По аналогии с вышесказанным, для графа де Габалиса (р. 30) вода становится «чудесным магнитом»[338] для завлечения нимф. Очищенная вода нимфеизируется. И имеется в виду здесь то, что по самой своей субстанции воде приличествует быть материальным местом свиданий нимф. Вот как, «без церемоний, без варварских заклинаний», «без демонов и без богомерзких искусств», говорит аббат Виллар, одной лишь «физикою чистоты» мудрец становится безраздельным властелином стихийных духов. Чтобы повелевать духами, достаточно сделаться умелым дистиллятором. Познав секреты «разделения стихий стихиями», можно восстановить узы родства между духами бестелесными и духами материальными. Употребление фламандского слова «газ»[339], образованного от немецкого Geist, «дух», является определяющим признаком материалистической мысли, в этой точке и завершающей свое метафорическое шествие: этимологический дуплет тут основывается на плеоназме. Вместо того чтобы сказать, что дух есть дух материальный, или, проще, что во французском языке понятия «дух» и «спирт»[340] обозначаются одним словом, при разборе интуитивных озарений графа де Габалиса нужно сформулировать следующее: стихийный дух сам стал стихией.[341] Так переходят от прилагательного к существительному, от качеств к субстанции[342]. И наоборот, если вот так безраздельно подчиниться материальному воображению, то материя, пригрезившаяся в аспекте ее стихийной мощи, могущества ее элементов, возвысится и станет сознанием и волей.
V
Одной из характерных разновидностей грез об очищении, навеваемых чистой водой, является греза о возрождении, внушаемая водою свежей, – и ее нам следует рассмотреть попристальнее. В воду погружаются, чтобы возродиться, омолодившись. В «Висячих садах» Стефан Георге[343] слушает волну, которая шепчет: «Погрузись в меня, чтобы восстать из меня». Подразумевается: чтобы восстать душою. Источник молодости – весьма сложная метафора и сама по себе уже заслуживает подробного исследования.

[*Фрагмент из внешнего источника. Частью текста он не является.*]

-- ==== Sys2Proof/Syntax.lean ====
section
/-!
DEFINITION. The steps of the machine: one constructor per row of spec/opcode_table.json, in the table's order. An
instruction carries the fields of its encoding (R191, R196, R199); an event carries plain data that says which packet,
die, entry or command it is about. The docstrings are the table's own summaries, each with its governing rule.
-/
namespace Sys2Proof
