/-- The custom-0 space (R199). -/
def decodeCustom0 (w : Word32) : Except Reject Instr :=
  if w.extractLsb' 12 3 = 0#3 then decodeCustom0F0 w
  else if w.extractLsb' 12 3 = 1#3 then decodeCustom0F1 w
  else if w.extractLsb' 12 3 = 2#3 then decodeCustom0F2 w
  else if w.extractLsb' 12 3 = 3#3 then decodeCustom0F3 w
  else if w.extractLsb' 12 3 = 4#3 then decodeCustom0F4 w
  else if w.extractLsb' 12 3 = 5#3 then decodeCustom0F5 w
  else if w.extractLsb' 12 3 = 6#3 then decodeCustom0F6 w
  else if w.extractLsb' 12 3 = 7#3 then decodeCustom0F7 w
  else .error .noSelector

/-- custom-1 words with funct3 0 (R199). -/
def decodeCustom1F0 (w : Word32) : Except Reject Instr :=
  if w.extractLsb' 25 4 = 0#4 then
    checked (.vaddFloat (w.extractLsb' 7 5) (w.extractLsb' 15 5) (w.extractLsb' 20 5) (w.extractLsb' 29 3))
  else if w.extractLsb' 25 4 = 1#4 then
    checked (.vsubFloat (w.extractLsb' 7 5) (w.extractLsb' 15 5) (w.extractLsb' 20 5) (w.extractLsb' 29 3))
  else if w.extractLsb' 25 4 = 2#4 then
    checked (.vmulFloat (w.extractLsb' 7 5) (w.extractLsb' 15 5) (w.extractLsb' 20 5) (w.extractLsb' 29 3))
  else if w.extractLsb' 25 4 = 3#4 then
    checked (.vminFloat (w.extractLsb' 7 5) (w.extractLsb' 15 5) (w.extractLsb' 20 5) (w.extractLsb' 29 3))
  else if w.extractLsb' 25 4 = 4#4 then
    checked (.vmaxFloat (w.extractLsb' 7 5) (w.extractLsb' 15 5) (w.extractLsb' 20 5) (w.extractLsb' 29 3))
  else if w.extractLsb' 25 4 = 5#4 then
    if w.extractLsb' 20 5 == 0#5 then
      checked (.vabsFloat (w.extractLsb' 7 5) (w.extractLsb' 15 5) (w.extractLsb' 29 3))
    else .error .noSelector
  else if w.extractLsb' 25 4 = 6#4 then
    if w.extractLsb' 20 5 == 0#5 then
      checked (.vnegFloat (w.extractLsb' 7 5) (w.extractLsb' 15 5) (w.extractLsb' 29 3))
    else .error .noSelector
  else if w.extractLsb' 25 4 = 7#4 then
    checked (.vdiv (w.extractLsb' 7 5) (w.extractLsb' 15 5) (w.extractLsb' 20 5) (w.extractLsb' 29 3))
  else if w.extractLsb' 25 4 = 8#4 then
    if w.extractLsb' 22 3 == 0#3 then
      checked (.vsqrt (w.extractLsb' 7 5) (w.extractLsb' 15 5) (w.extractLsb' 29 3) (w.extractLsb' 20 2))
    else .error .noSelector
  else if w.extractLsb' 25 4 = 9#4 then
    if w.extractLsb' 22 3 == 0#3 then
      checked (.vrsq (w.extractLsb' 7 5) (w.extractLsb' 15 5) (w.extractLsb' 29 3) (w.extractLsb' 20 2))
    else .error .noSelector
  else .error .noSelector

/-- custom-1 words with funct3 1 (R199). -/
def decodeCustom1F1 (w : Word32) : Except Reject Instr :=
  if w.extractLsb' 25 4 = 0#4 then
    checked (.vaddInt (w.extractLsb' 7 5) (w.extractLsb' 15 5) (w.extractLsb' 20 5) (w.extractLsb' 29 3))
  else if w.extractLsb' 25 4 = 1#4 then
    checked (.vsubInt (w.extractLsb' 7 5) (w.extractLsb' 15 5) (w.extractLsb' 20 5) (w.extractLsb' 29 3))
  else if w.extractLsb' 25 4 = 2#4 then
    checked (.vmulInt (w.extractLsb' 7 5) (w.extractLsb' 15 5) (w.extractLsb' 20 5) (w.extractLsb' 29 3))
  else if w.extractLsb' 25 4 = 3#4 then
    checked (.vminInt (w.extractLsb' 7 5) (w.extractLsb' 15 5) (w.extractLsb' 20 5) (w.extractLsb' 29 3))
  else if w.extractLsb' 25 4 = 4#4 then
    checked (.vmaxInt (w.extractLsb' 7 5) (w.extractLsb' 15 5) (w.extractLsb' 20 5) (w.extractLsb' 29 3))
  else if w.extractLsb' 25 4 = 5#4 then
    if w.extractLsb' 20 5 == 0#5 then
      checked (.vabsInt (w.extractLsb' 7 5) (w.extractLsb' 15 5) (w.extractLsb' 29 3))
    else .error .noSelector
  else if w.extractLsb' 25 4 = 6#4 then
    if w.extractLsb' 20 5 == 0#5 then
      checked (.vnegInt (w.extractLsb' 7 5) (w.extractLsb' 15 5) (w.extractLsb' 29 3))
    else .error .noSelector
  else if w.extractLsb' 25 4 = 8#4 then
    checked (.vand (w.extractLsb' 7 5) (w.extractLsb' 15 5) (w.extractLsb' 20 5) (w.extractLsb' 29 3))
  else if w.extractLsb' 25 4 = 9#4 then
    checked (.vor (w.extractLsb' 7 5) (w.extractLsb' 15 5) (w.extractLsb' 20 5) (w.extractLsb' 29 3))
  else if w.extractLsb' 25 4 = 10#4 then
    checked (.vxor (w.extractLsb' 7 5) (w.extractLsb' 15 5) (w.extractLsb' 20 5) (w.extractLsb' 29 3))
  else if w.extractLsb' 25 4 = 11#4 then
    checked (.vshl (w.extractLsb' 7 5) (w.extractLsb' 15 5) (w.extractLsb' 20 5) (w.extractLsb' 29 3))
  else if w.extractLsb' 25 4 = 12#4 then
    checked (.vshr (w.extractLsb' 7 5) (w.extractLsb' 15 5) (w.extractLsb' 20 5) (w.extractLsb' 29 3))
  else if w.extractLsb' 25 4 = 13#4 then
    checked (.vsra (w.extractLsb' 7 5) (w.extractLsb' 15 5) (w.extractLsb' 20 5) (w.extractLsb' 29 3))
  else .error .noSelector

/-- custom-1 words with funct3 2 (R199). -/
def decodeCustom1F2 (w : Word32) : Except Reject Instr :=
  if w.extractLsb' 28 1 = 0#1 then
    checked (.vcmp (w.extractLsb' 7 5) (w.extractLsb' 15 5) (w.extractLsb' 20 5) (w.extractLsb' 29 3) (w.extractLsb' 25 3))
  else if w.extractLsb' 28 1 = 1#1 then
    if w.extractLsb' 25 3 == 0#3 then
      checked (.vsel (w.extractLsb' 7 5) (w.extractLsb' 15 5) (w.extractLsb' 20 5) (w.extractLsb' 29 3))
    else .error .noSelector
  else .error .noSelector

/-- custom-1 words with funct3 3 (R199). -/
def decodeCustom1F3 (w : Word32) : Except Reject Instr :=
  if w.extractLsb' 25 4 = 0#4 then
    checked (.vcvt (w.extractLsb' 7 5) (w.extractLsb' 15 5) (w.extractLsb' 29 3) (w.extractLsb' 23 2) (w.extractLsb' 20 3))
  else if w.extractLsb' 25 4 = 1#4 then
    if w.extractLsb' 15 1 == 0#1 && w.extractLsb' 21 4 == 0#4 && w.extractLsb' 29 3 == 0#3 then
      checked (.vqnt (w.extractLsb' 7 5) (w.extractLsb' 16 4) (w.extractLsb' 20 1 == 1#1))
    else .error .noSelector
  else if w.extractLsb' 25 4 = 2#4 then
    if w.extractLsb' 7 1 == 0#1 && w.extractLsb' 21 4 == 0#4 && w.extractLsb' 29 3 == 0#3 then
      checked (.vdqnt (w.extractLsb' 8 4) (w.extractLsb' 15 5) (w.extractLsb' 20 1 == 1#1))
    else .error .noSelector
  else .error .noSelector

/-- custom-1 words with funct3 4 (R199). -/
def decodeCustom1F4 (w : Word32) : Except Reject Instr :=
  if w.extractLsb' 25 4 = 0#4 then
    if w.extractLsb' 20 5 == 0#5 then
      checked (.vredsum (w.extractLsb' 7 5) (w.extractLsb' 15 5) (w.extractLsb' 29 3))
    else .error .noSelector
  else if w.extractLsb' 25 4 = 1#4 then
    if w.extractLsb' 20 5 == 0#5 then
      checked (.vredmax (w.extractLsb' 7 5) (w.extractLsb' 15 5) (w.extractLsb' 29 3))
    else .error .noSelector
  else if w.extractLsb' 25 4 = 2#4 then
    checked (.vperm (w.extractLsb' 7 5) (w.extractLsb' 15 5) (w.extractLsb' 20 5) (w.extractLsb' 29 3))
  else if w.extractLsb' 25 4 = 3#4 then
    checked (.vshuf (w.extractLsb' 7 5) (w.extractLsb' 15 5) (w.extractLsb' 20 5) (w.extractLsb' 29 3))
  else if w.extractLsb' 25 4 = 4#4 then
    checked (.vslide (w.extractLsb' 7 5) (w.extractLsb' 15 5) (w.extractLsb' 29 3) (w.extractLsb' 20 5))
  else if w.extractLsb' 25 4 = 5#4 then
    if w.extractLsb' 20 5 == 0#5 then
      checked (.vsplat (w.extractLsb' 7 5) (w.extractLsb' 15 5) (w.extractLsb' 29 3))
    else .error .noSelector
  else if w.extractLsb' 25 4 = 6#4 then
    checked (.vins (w.extractLsb' 7 5) (w.extractLsb' 15 5) (w.extractLsb' 20 5) (w.extractLsb' 29 3))
  else if w.extractLsb' 25 4 = 7#4 then
    checked (.vext (w.extractLsb' 7 5) (w.extractLsb' 15 5) (w.extractLsb' 20 5) (w.extractLsb' 29 3))
  else .error .noSelector
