-- ==== Sys2Proof/Machine/CtlState.lean ====
section
/-!
DEFINITION. The state of the Relay (06_relay_collectives.md) and of the cycle controller (14_isa_stat_cycle.md), as plain
data.
-/
namespace Sys2Proof.Machine

/-- The header of a plan (R118). -/
structure PlanHdr where
  kind : Nat
  dtype : Nat
  oper : Nat
  group : Nat
  nodes : Nat
  nsucc : Nat
  count : Nat
  bufBytes : Nat
  deriving DecidableEq, Repr

/-- A plan-store slot's contents (R118, R316): the header, the node records and successor entries of a custom plan, the
issues and completed runs. -/
structure Plan where
  pid : Nat
  hdr : PlanHdr
  nodes : List (BitVec 256)
  succ : List Nat
  /-- Runs opened so far; run numbers count from 1. -/
  opened : Nat
  /-- Completed runs that a rank was a member of and never joined, oldest first, by rank: its next CL.RUNs join them (R120). -/
  missed : KMap (List Nat)
  /-- Statuses of the most recent runs, newest first, at most 64 (R318). -/
  statuses : List (Nat × Nat)
  deriving DecidableEq, Repr

/-- A group record (R117): its generation, track and ranks, and whether CL.GRP has defined it. -/
structure Group where
  gen : BitVec 32
  track : BitVec 16
  ranks : List Nat
  defined : Bool
  deriving DecidableEq, Repr

/-- A group that nothing has defined. -/
def Group.init : Group := { gen := 0, track := 0, ranks := [], defined := false }

/-- A member of a run (R120): its rank, its base table and the GENs read at the join, by node. -/
structure RunMember where
  rank : Nat
  /-- The launch of the baton that joined. -/
  launch : Nat
  joined : Bool
  bases : List Dword
  gens : KMap (BitVec 32)
  withdrawn : Bool
  deriving DecidableEq, Repr

/-- What a node does (R119). -/
inductive NodeKind | nop | load | reduce | store | arrive
  deriving DecidableEq, Repr

/-- Where a node stands (R122). -/
inductive NodePhase | idle | begun | ended
  deriving DecidableEq, Repr

/-- A node of a run: from the plan for CUSTOM, generated by the sequencer for a standard kind (R124). `pos` is how many of
its member-memory bytes have moved, `raw` the bytes read that do not yet make an element, `tag` the request it waits on, `chunk` the
chunk of a standard kind. -/
structure RunNode where
  kind : NodeKind
  base : Nat
  member : Nat
  off : Nat
  boff : Nat
  bytes : Nat
  succ : List Nat
  counter : Nat
  phase : NodePhase
  pos : Nat
  raw : List Byte
  tag : Nat
  status : Nat
  chunk : Option Nat
  deriving DecidableEq, Repr

/-- A run (R120 to R130). -/
structure Run where
  slot : Nat
  number : Nat
  group : Nat
  gen : BitVec 32
  track : BitVec 16
  hdr : PlanHdr
  members : List RunMember
  nodes : List RunNode
  /-- The chunk buffer; an unlisted byte reads as the identity of the plan's type (R121). -/
  buf : KMap Byte
  /-- The chunks whose first contribution has been loaded. -/
  loaded : List Nat
  /-- The stall timer's value and the SWC since which it counts, none while it is stopped (R130). -/
  timer : Nat
  runningSince : Option Nat
  stall : Nat
  pauseLim : Nat
  rsvrel : Nat
  /-- CANCELLED, TIMEOUT or LINK_DOWN, where one ended the run (R130). -/
  ended : Option Nat
  partialMembers : Bool
  reserved : Bool
  deriving DecidableEq, Repr

/-- A pause in effect for a rank (R129, R321). -/
structure Pause where
  rank : Nat
  started : Nat
  limit : Nat
  deriving DecidableEq, Repr

/-- The Relay (R115). -/
structure Relay where
  plans : KMap Plan
  /-- LGEN of each plan-store slot (R316). -/
  lgen : KMap (BitVec 16)
  groups : KMap Group
  runs : KMap Run
  nextRun : Nat
  pauses : List Pause
  deriving DecidableEq, Repr

/-- The Relay at reset. -/
def Relay.init : Relay := { plans := [], lgen := [], groups := [], runs := [], nextRun := 1, pauses := [] }

/-- The states of a cycle record (R303). -/
inductive CycState | idle | opened | iterating | converged | inexact | diverged | backward | closed | aborted
  deriving DecidableEq, Repr

/-- The code of a state (R303). -/
def CycState.code : CycState → Nat
  | .idle => 0
  | .opened => 1
  | .iterating => 2
  | .converged => 3
  | .inexact => 4
  | .diverged => 5
  | .backward => 6
  | .closed => 7
  | .aborted => 8

/-- A block's slot (R303): its passed value, its residual contribution and its NEXT flag. -/
structure CycSlot where
  passed : Option Dword
  res : Streg
  next : Bool
  deriving DecidableEq, Repr

/-- An empty slot. -/
def CycSlot.init : CycSlot := { passed := none, res := 1#128, next := false }

/-- A cycle record (R302, R303). -/
structure CycRec where
  state : CycState
  fwdstat : Nat
  bwdstat : Nat
  dir : Bool
  iter : Nat
  res : Streg
  out : Dword
  adj : Dword
  slots : List CycSlot
  track : BitVec 16
  seq : Nat
  launch : Nat
  nbm1 : Nat
  limit : Nat
  blimit : Nat
  tol2 : Nat
  start : Dword
  ranges : List (Nat × Nat)
  deriving DecidableEq, Repr

/-- A record at reset: IDLE. -/
def CycRec.init : CycRec :=
  { state := .idle, fwdstat := 0, bwdstat := 0, dir := false, iter := 0, res := 1#128, out := 0, adj := 0, slots := [],
    track := 0, seq := 0, launch := 0, nbm1 := 0, limit := 0, blimit := 0, tol2 := 0, start := 0, ranges := [] }

/-- A posted request to the cycle controller (R304): CYC.RES or CYC.PASS of a baton, in issue order. -/
structure CycReq where
  record : Nat
  tag : Nat
  handle : Dword
  track : BitVec 16
  res : Option Streg
  value : Dword
  deriving DecidableEq, Repr

/-- The cycle controller (R301 to R314). -/
structure CycCtl where
  recs : KMap CycRec
  lastSeq : Nat
  queue : List CycReq
  deriving DecidableEq, Repr

/-- The cycle controller at reset. -/
def CycCtl.init : CycCtl := { recs := [], lastSeq := 0, queue := [] }

end Sys2Proof.Machine
end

Оставив без внимания в этой метафоре все, что относится к сфере психоанализа, мы ограничимся замечаниями довольно частного характера, которые покажут, каким образом свежесть, ярко выраженное телесное ощущение, превращается в метафору, настолько удаленную от своей физической основы, что дело доходит даже до таких словосочетаний, как «свежий пейзаж», «проникнутая свежестью картина», «страница поэзии, исполненная свежести».
Психология этой метафоры не разработана – ее «протаскивают», когда говорят, например, что между буквальным и переносным смыслом имеется некое соответствие. И в подобных случаях это соответствие является не более чем ассоциацией идей. По существу же, под ним кроется живое единство ощутимых впечатлений. Для того, кому действительно видны все извивы материального воображения, никакого переносного смысла не бывает, все переносные смыслы сохраняют насыщенность тем, что дано в ощущениях, несут в себе материю, данную в ощущениях; и главное здесь – определить конкретный вид этой стойкой и «упорствующей» материи.